--- GIVEN RECORDS Enclosed Below ---

/-! ### `outByte` -/

@[simp] theorem State.outByte_cfg (s : State) (v : Byte) : (s.outByte v).cfg = s.cfg := by
  unfold State.outByte; split <;> rfl
@[simp] theorem State.outByte_st (s : State) (v : Byte) : (s.outByte v).st = s.st := by
  unfold State.outByte; split <;> rfl
@[simp] theorem State.outByte_m (s : State) (v : Byte) : (s.outByte v).m = s.m := by
  unfold State.outByte; split <;> rfl
@[simp] theorem State.outByte_w (s : State) (v : Byte) : (s.outByte v).w = s.w := by
  unfold State.outByte; split <;> rfl
@[simp] theorem State.outByte_next (s : State) (v : Byte) : (s.outByte v).next = s.next := by
  unfold State.outByte; split <;> rfl
@[simp] theorem State.outByte_prev (s : State) (v : Byte) : (s.outByte v).prev = s.prev := by
  unfold State.outByte; split <;> rfl
@[simp] theorem State.outByte_prevv (s : State) (v : Byte) : (s.outByte v).prevv = s.prevv := by
  unfold State.outByte; split <;> rfl
@[simp] theorem State.outByte_bitbuf (s : State) (v : Byte) : (s.outByte v).bitbuf = s.bitbuf := by
  unfold State.outByte; split <;> rfl
@[simp] theorem State.outByte_nbits (s : State) (v : Byte) : (s.outByte v).nbits = s.nbits := by
  unfold State.outByte; split <;> rfl
@[simp] theorem State.outByte_blkrem (s : State) (v : Byte) : (s.outByte v).blkrem = s.blkrem := by
  unfold State.outByte; split <;> rfl
@[simp] theorem State.outByte_closed (s : State) (v : Byte) : (s.outByte v).closed = s.closed := by
  unfold State.outByte; split <;> rfl
@[simp] theorem State.outByte_olen (s : State) (v : Byte) : (s.outByte v).olen = s.olen := by
  unfold State.outByte; split <;> rfl
@[simp] theorem State.outByte_ipos (s : State) (v : Byte) : (s.outByte v).ipos = s.ipos := by
  unfold State.outByte; split <;> rfl
@[simp] theorem State.outByte_endseen (s : State) (v : Byte) : (s.outByte v).endseen = s.endseen := by
  unfold State.outByte; split <;> rfl
@[simp] theorem State.outByte_trunc (s : State) (v : Byte) : (s.outByte v).trunc = s.trunc := by
  unfold State.outByte; split <;> rfl
@[simp] theorem State.outByte_mode (s : State) (v : Byte) : (s.outByte v).mode = s.mode := by
  unfold State.outByte; split <;> rfl
@[simp] theorem State.outByte_cause (s : State) (v : Byte) : (s.outByte v).cause = s.cause := by
  unfold State.outByte; split <;> rfl
@[simp] theorem State.outByte_ecode (s : State) (v : Byte) : (s.outByte v).ecode = s.ecode := by
  unfold State.outByte; split <;> rfl
@[simp] theorem State.outByte_ewidth (s : State) (v : Byte) : (s.outByte v).ewidth = s.ewidth := by
  unfold State.outByte; split <;> rfl
@[simp] theorem State.outByte_enext (s : State) (v : Byte) : (s.outByte v).enext = s.enext := by
  unfold State.outByte; split <;> rfl
@[simp] theorem State.outByte_dict (s : State) (v : Byte) : (s.outByte v).dict = s.dict := by
  unfold State.outByte; split <;> rfl
@[simp] theorem State.outByte_stack (s : State) (v : Byte) : (s.outByte v).stack = s.stack := by
  unfold State.outByte; split <;> rfl
@[simp] theorem State.outByte_inp (s : State) (v : Byte) : (s.outByte v).inp = s.inp := by
  unfold State.outByte; split <;> rfl
@[simp] theorem State.outByte_outBase (s : State) (v : Byte) : (s.outByte v).outBase = s.outBase := by
  unfold State.outByte; split <;> rfl
@[simp] theorem State.outByte_outLen (s : State) (v : Byte) : (s.outByte v).outLen = s.outLen := by
  unfold State.outByte; split <;> rfl
@[simp] theorem State.outByte_host (s : State) (v : Byte) : (s.outByte v).host = s.host := by
  unfold State.outByte; split <;> rfl
@[simp] theorem State.outByte_rdata (s : State) (v : Byte) : (s.outByte v).rdata = s.rdata := by
  unfold State.outByte; split <;> rfl
@[simp] theorem State.outByte_freeCtr (s : State) (v : Byte) : (s.outByte v).freeCtr = s.freeCtr := by
  unfold State.outByte; split <;> rfl

/-! ### `emit` -/

@[simp] theorem State.emit_cfg (str : List Byte) (s : State) : (s.emit str).cfg = s.cfg := by
  induction str generalizing s with
  | nil => rfl
  | cons v rest ih => simp [State.emit, ih]
@[simp] theorem State.emit_st (str : List Byte) (s : State) : (s.emit str).st = s.st := by
  induction str generalizing s with
  | nil => rfl
  | cons v rest ih => simp [State.emit, ih]
@[simp] theorem State.emit_m (str : List Byte) (s : State) : (s.emit str).m = s.m := by
  induction str generalizing s with
  | nil => rfl
  | cons v rest ih => simp [State.emit, ih]
@[simp] theorem State.emit_w (str : List Byte) (s : State) : (s.emit str).w = s.w := by
  induction str generalizing s with
  | nil => rfl
  | cons v rest ih => simp [State.emit, ih]
@[simp] theorem State.emit_next (str : List Byte) (s : State) : (s.emit str).next = s.next := by
  induction str generalizing s with
  | nil => rfl
  | cons v rest ih => simp [State.emit, ih]
@[simp] theorem State.emit_prev (str : List Byte) (s : State) : (s.emit str).prev = s.prev := by
  induction str generalizing s with
  | nil => rfl
  | cons v rest ih => simp [State.emit, ih]
@[simp] theorem State.emit_prevv (str : List Byte) (s : State) : (s.emit str).prevv = s.prevv := by
  induction str generalizing s with
  | nil => rfl
  | cons v rest ih => simp [State.emit, ih]
@[simp] theorem State.emit_bitbuf (str : List Byte) (s : State) : (s.emit str).bitbuf = s.bitbuf := by
  induction str generalizing s with
  | nil => rfl
  | cons v rest ih => simp [State.emit, ih]
@[simp] theorem State.emit_nbits (str : List Byte) (s : State) : (s.emit str).nbits = s.nbits := by
  induction str generalizing s with
  | nil => rfl
  | cons v rest ih => simp [State.emit, ih]
@[simp] theorem State.emit_blkrem (str : List Byte) (s : State) : (s.emit str).blkrem = s.blkrem := by
  induction str generalizing s with
  | nil => rfl
  | cons v rest ih => simp [State.emit, ih]
@[simp] theorem State.emit_closed (str : List Byte) (s : State) : (s.emit str).closed = s.closed := by
  induction str generalizing s with
  | nil => rfl
  | cons v rest ih => simp [State.emit, ih]
@[simp] theorem State.emit_olen (str : List Byte) (s : State) : (s.emit str).olen = s.olen := by
  induction str generalizing s with
  | nil => rfl
  | cons v rest ih => simp [State.emit, ih]
@[simp] theorem State.emit_ipos (str : List Byte) (s : State) : (s.emit str).ipos = s.ipos := by
  induction str generalizing s with
  | nil => rfl
  | cons v rest ih => simp [State.emit, ih]
@[simp] theorem State.emit_endseen (str : List Byte) (s : State) : (s.emit str).endseen = s.endseen := by
  induction str generalizing s with
  | nil => rfl
  | cons v rest ih => simp [State.emit, ih]
@[simp] theorem State.emit_trunc (str : List Byte) (s : State) : (s.emit str).trunc = s.trunc := by
  induction str generalizing s with
  | nil => rfl
  | cons v rest ih => simp [State.emit, ih]
@[simp] theorem State.emit_mode (str : List Byte) (s : State) : (s.emit str).mode = s.mode := by
  induction str generalizing s with
  | nil => rfl
  | cons v rest ih => simp [State.emit, ih]
@[simp] theorem State.emit_cause (str : List Byte) (s : State) : (s.emit str).cause = s.cause := by
  induction str generalizing s with
  | nil => rfl
  | cons v rest ih => simp [State.emit, ih]
@[simp] theorem State.emit_ecode (str : List Byte) (s : State) : (s.emit str).ecode = s.ecode := by
  induction str generalizing s with
  | nil => rfl
  | cons v rest ih => simp [State.emit, ih]
@[simp] theorem State.emit_ewidth (str : List Byte) (s : State) : (s.emit str).ewidth = s.ewidth := by
  induction str generalizing s with
  | nil => rfl
  | cons v rest ih => simp [State.emit, ih]
@[simp] theorem State.emit_enext (str : List Byte) (s : State) : (s.emit str).enext = s.enext := by
  induction str generalizing s with
  | nil => rfl
  | cons v rest ih => simp [State.emit, ih]
@[simp] theorem State.emit_dict (str : List Byte) (s : State) : (s.emit str).dict = s.dict := by
  induction str generalizing s with
  | nil => rfl
  | cons v rest ih => simp [State.emit, ih]
@[simp] theorem State.emit_stack (str : List Byte) (s : State) : (s.emit str).stack = s.stack := by
  induction str generalizing s with
  | nil => rfl
  | cons v rest ih => simp [State.emit, ih]
@[simp] theorem State.emit_inp (str : List Byte) (s : State) : (s.emit str).inp = s.inp := by
  induction str generalizing s with
  | nil => rfl
  | cons v rest ih => simp [State.emit, ih]
@[simp] theorem State.emit_outBase (str : List Byte) (s : State) : (s.emit str).outBase = s.outBase := by
  induction str generalizing s with
  | nil => rfl
  | cons v rest ih => simp [State.emit, ih]
@[simp] theorem State.emit_outLen (str : List Byte) (s : State) : (s.emit str).outLen = s.outLen := by
  induction str generalizing s with
  | nil => rfl
  | cons v rest ih => simp [State.emit, ih]
@[simp] theorem State.emit_host (str : List Byte) (s : State) : (s.emit str).host = s.host := by
  induction str generalizing s with
  | nil => rfl
  | cons v rest ih => simp [State.emit, ih]
@[simp] theorem State.emit_rdata (str : List Byte) (s : State) : (s.emit str).rdata = s.rdata := by
  induction str generalizing s with
  | nil => rfl
  | cons v rest ih => simp [State.emit, ih]
@[simp] theorem State.emit_freeCtr (str : List Byte) (s : State) : (s.emit str).freeCtr = s.freeCtr := by
  induction str generalizing s with
  | nil => rfl
  | cons v rest ih => simp [State.emit, ih]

--- End of Enclosed GIVEN RECORDS ---

* **WHAT TO DO**:
Copy each line in the listing where "trunc" appears.

* **TASK RESULT**:
@[simp] theorem State.outByte_trunc (s : State) (v : Byte) : (s.outByte v).trunc = s.trunc := by
@[simp] theorem State.emit_trunc (str : List Byte) (s : State) : (s.emit str).trunc = s.trunc := by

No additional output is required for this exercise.